4. The other appeals IT Appeal Nos. 2972 of 2005 and 2974 of 2005 are filed by the Revenue being aggrieved by the common order dt. 31st March, 2005 passed by the Tribunal which is impugned in IT Appeal No. 2973 of 2005.

5. IT Appeal No. 2973 of 2005 has been admitted on 8th June, 2006 for consideration of the following substantial questions of law :

“(1) Whether the Tribunal was correct in holding that s. 80HHE of the Act deduction should be allowed to the assessee without excluding the foreign exchange expenditure incurred by the assessee during the current assessment year ?

(2) Whether the Tribunal was correct in holding that the expenses of Rs. 15,89,613 incurred by the assessee towards brick works, cement, plastering, painting walls, ceiling and providing and laying ceramic tiles, providing M.S. grill, internal sanitary fixtures, sewerage works, supply and fixing of water supply pipes on the leased premises would not amount to major repairs as held by the apex Court in Ballimal Naval Kishore v. CIT [1997] 138 CTR (SC) 284 /[1997] 224 ITR 414 (SC) ?

(3) Whether the Tribunal was correct in holding that the expenses incurred for repairs and maintenance of leased premises for a period of six years should be treated as an allowable revenue expenditure under s. 30(a) of the Act, without taking into consideration the Explanation which omitted capital expenditure from the purview of s. 30(a) of the Act and the Explanation being only explanatory was always retrospective ?
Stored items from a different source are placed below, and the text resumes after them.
-- ==== Sys2Proof/Machine/State.lean ====
section
/-!
DEFINITION. Machine/State.lean: the whole state of the complex and the queue of its commands, Fault, Refusal and State.reset.
Every field's comment gives: width | rule and file | reset value | what it holds.
-/
namespace Sys2Proof.Machine

/-- The state of the complex. -/
structure State where
  /-- parameters | R6 00_scope.md | reference build (DESIGN CHOICE, log entry 26) | the build parameters -/
  build : Build := referenceBuild
  /-- 64 cores | R15 01_hierarchy.md | as R57 | the cores -/
  cores : Vector Core 64 := Vector.replicate 64 {}
  /-- 16 lists of at most 16,384 lines | R338 11_memory.md | empty | each cluster's L2, most recently used first -/
  l2 : Vector (List L2Line) 16 := Vector.replicate 16 []
  /-- 16 stores | R256 09_microcode.md | base image | each cluster's control store and dispatch tables -/
  ctl : Vector CtlStore 16 := Vector.replicate 16 {}
  /-- bytes by physical address | R23, R358 01_hierarchy.md, 12_scratchpad.md | scratchpad 0 (R378); DRAM DESIGN CHOICE 0 (log entry 1) | coherent contents of local DRAM and the scratchpad -/
  mem : List Host.Cell := []
  /-- list of lines | R529 18_dram.md | empty | DRAM lines that hold an uncorrectable error -/
  dramUe : List Nat := []
  /-- list of lines | R343 11_memory.md | empty | DRAM lines that hold the poison pattern -/
  pattern : List Nat := []
  /-- list of lines | R356 11_memory.md | empty | lines lost with a node -/
  lostLines : List Nat := []
  /-- list of word addresses | R361 12_scratchpad.md | empty | scratchpad words with a single-bit error -/
  spmCe : List Nat := []
  /-- list of word addresses | R362 12_scratchpad.md | empty | scratchpad words with an uncorrectable error -/
  spmUe : List Nat := []
  /-- list | R341 11_memory.md | empty | lines modified in a cache, with what DRAM holds -/
  dirty : List DirtyLine := []
  /-- list | R339 11_memory.md | empty | poisoned lines by the cache that holds them -/
  poisoned : List (CacheName × Nat) := []
  /-- list | R344, R353 11_memory.md | empty | cached copies of other complexes' lines -/
  remote : List RemLine := []
  /-- 256 banks | R363 12_scratchpad.md | as R388 | scratchpad banks -/
  banks : Vector Bank 256 := Vector.replicate 256 {}
  /-- 24 sets | R369 12_scratchpad.md | 0 | region register sets, master × 8 + set -/
  rgn : Vector RgnSet 24 := Vector.replicate 24 {}
  /-- 16 channels | R381 12_scratchpad.md | as R388 | mover channels, region × 4 + channel -/
  movers : Vector Mover 16 := Vector.replicate 16 {}
  /-- weeder | R372 12_scratchpad.md | as R388 | the weeder -/
  weeder : Weeder := {}
  /-- 64 descriptors | R444 15_slices.md | slice 0 ACTIVE with every present unit (R437), the others 0 | slice descriptors -/
  slices : Vector Slice 64 := Vector.replicate 64 {}
  /-- registers | R444 15_slices.md | 0 | global registers of the slice manager -/
  smgr : SliceMgr := {}
  /-- list of at most 128 | R562 20_integration.md | empty | requests outstanding on wz_sm_* -/
  smOut : List SmReq := []
  /-- list | R504 17_coupling.md | empty | requests outstanding on the coupling ports -/
  cplWait : List Pending := []
  /-- list | R344 11_memory.md | empty | the home directory's entries for lines that other complexes hold -/
  dir : List DirLine := []
  /-- 12 | R19 01_hierarchy.md | wz_node_strap at the release of wz_por_n; before it DESIGN CHOICE 0 (log entry 27) | CORE_ID.NODE -/
  node : BitVec 12 := 0
  /-- registers | R412 13_interrupts.md | as R412 | the interrupt controller -/
  intc : Intc := {}
  /-- 64 channels | R413 14_timers.md | as R436 | timer channels -/
  chans : Vector Chan 64 := Vector.replicate 64 {}
  /-- 4 blocks | R431 14_timers.md | 0 | timer blocks apart from their channels -/
  tmr : Vector TmrBlock 4 := Vector.replicate 4 {}
  /-- counter | R430 14_timers.md | as R436 | the system counter -/
  sys : SysTmr := {}
  /-- Gardener | R460 16_gardener.md | as R494 | the Gardener -/
  gdn : Gardener := {}
  /-- 6 ports | R495 17_coupling.md | as R523 | coupling ports -/
  ports : Vector Port 6 := Vector.replicate 6 {}
  /-- 16 entries | R509 17_coupling.md | entry 0: the complex itself; others 0 | CPL_MEMBER -/
  members : Vector Member 16 := (Vector.replicate 16 {}).set 0 { valid := true, port := 7 }
  /-- 8 | R508, R523 17_coupling.md | 0 | CPL_DOM_STAT.EPOCH -/
  epoch : Byte := 0
  /-- engine | R513 17_coupling.md | as R523 | the train message engine -/
  tme : Tme := {}
  /-- 4 channels | R524 18_dram.md | as R537 | DRAM channels -/
  mc : Vector McChan 4 := Vector.replicate 4 {}
  /-- 1 | R526, R537 18_dram.md | 0 | MC_MAP.ILV -/
  ilv : Bool := false
  /-- 16 | R530, R537 18_dram.md | 0x0018 | MC_SCRUB.HOURS -/
  scrub : BitVec 16 := 0x18
  /-- power | R538 19_power_start.md | in reset (R551) | clocks, power, reset and start-up -/
  pwr : Power := {}
  /-- list of at most 64 | R549, R563, R564 19_power_start.md, 20_integration.md | empty | wz_ss_* requests held, oldest first -/
  ssHeld : List SsReq := []
  /-- list | R560 20_integration.md | empty | wz_ss_* responses that the last wz_ss_* command or release of held requests presented -/
  ssRsp : List SsRsp := []
  /-- TAP | R575 20_integration.md | as R575 | the TAP and the debug port -/
  tap : Tap := {}
  /-- natural | none: the model's own field | 0 DESIGN CHOICE (log entry 2) | how many free values have been taken -/
  free : Nat := 0
  /-- list | none: the model's own field | empty DESIGN CHOICE (log entry 35) | the commands that wait, first in first out -/
  pending : List Instr := []
  deriving DecidableEq, Repr

/-- Why the machine stops with a fault. -/
inductive Fault
  /-- A command names a unit that the build does not have (R6). Raised by the commands that name a core, cluster, region, bank, timer
  channel, DRAM channel or coupling port. Safe: the hardware has no such unit to act. -/
  | absentUnit
  deriving DecidableEq, Repr

/-- Why the model refuses a command. -/
inductive Refusal
  /-- The command of this mnemonic has no meaning yet. Safe. -/
  | notModelled (mnemonic : String)
  deriving DecidableEq, Repr

/-- A bit vector with its `n` lowest bits set. -/
def onesTo (w n : Nat) : BitVec w := BitVec.ofNat w (2 ^ n - 1)

/-- The present banks of a build as a bank set (R6, R17). -/
def presentBanks (b : Build) : BitVec 256 :=
  (List.range b.regions).foldl (fun v r => v ||| (onesTo 256 b.banksPerRegion <<< (64 * r))) 0

/-- Slice 0 at reset: every present unit (R437, R444). -/
def hostSlice (b : Build) : Slice :=
  { state := 1, cores := onesTo 64 (16 * b.regions), groups := onesTo 40 40, tmrch := onesTo 64 (16 * b.regions),
    banks := presentBanks b }

/-- The slice descriptors at reset (R437). -/
def resetSlices (b : Build) : Vector Slice 64 := (Vector.replicate 64 {}).set 0 (hostSlice b)

/-- The complex with wz_por_n low (R551, R552), in the reference build. -/
def State.reset : State := { slices := resetSlices referenceBuild }

end Sys2Proof.Machine
end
(4) Whether the Tribunal was correct in holding that the contributions made to Traffic Police, Bangalore to regulate the traffic on Hosur Road, of a sum of Rs. 6,93 lakhs was out of business compulsions and commercial expediency and therefore allowable under s. 37 of the Act ?

(5) Whether the Tribunal was correct in allowing deduction in respect of payments made to police for maintaining traffic without taking into consideration and appreciating that the police were public servants discharging public duty being Stale Government servants and any payment received to discharge such a public duty is prohibited under law and which is also an offence as per the Indian Penal Code and the Prevention of Corruption Act and therefore, cannot be allowed as a deduction as per Explanation to s. 37 of the Act ?”

6. IT Appeal No. 2972 of 2005 has been admitted on 26th June, 2006 for consideration of the following substantial question of law :

“Whether the Tribunal was correct in holding that s. 80HHE of the Act deduction should be allowed to the assessee without excluding the foreign exchange expenditure incurred by the assessee during the current assessment year ?”

7. IT Appeal No. 2974 of 2005 has been admitted on 19th June, 2006 for consideration of the following substantial question of law :

“Whether the Tribunal was correct in holding that s. 80HHE of the Act deduction should be allowed to the assessee without excluding the foreign exchange expenditure incurred by the assessee during the current assessment year ?”

8. We have heard the learned counsel appearing for the appellants and learned counsel appearing for the respondent.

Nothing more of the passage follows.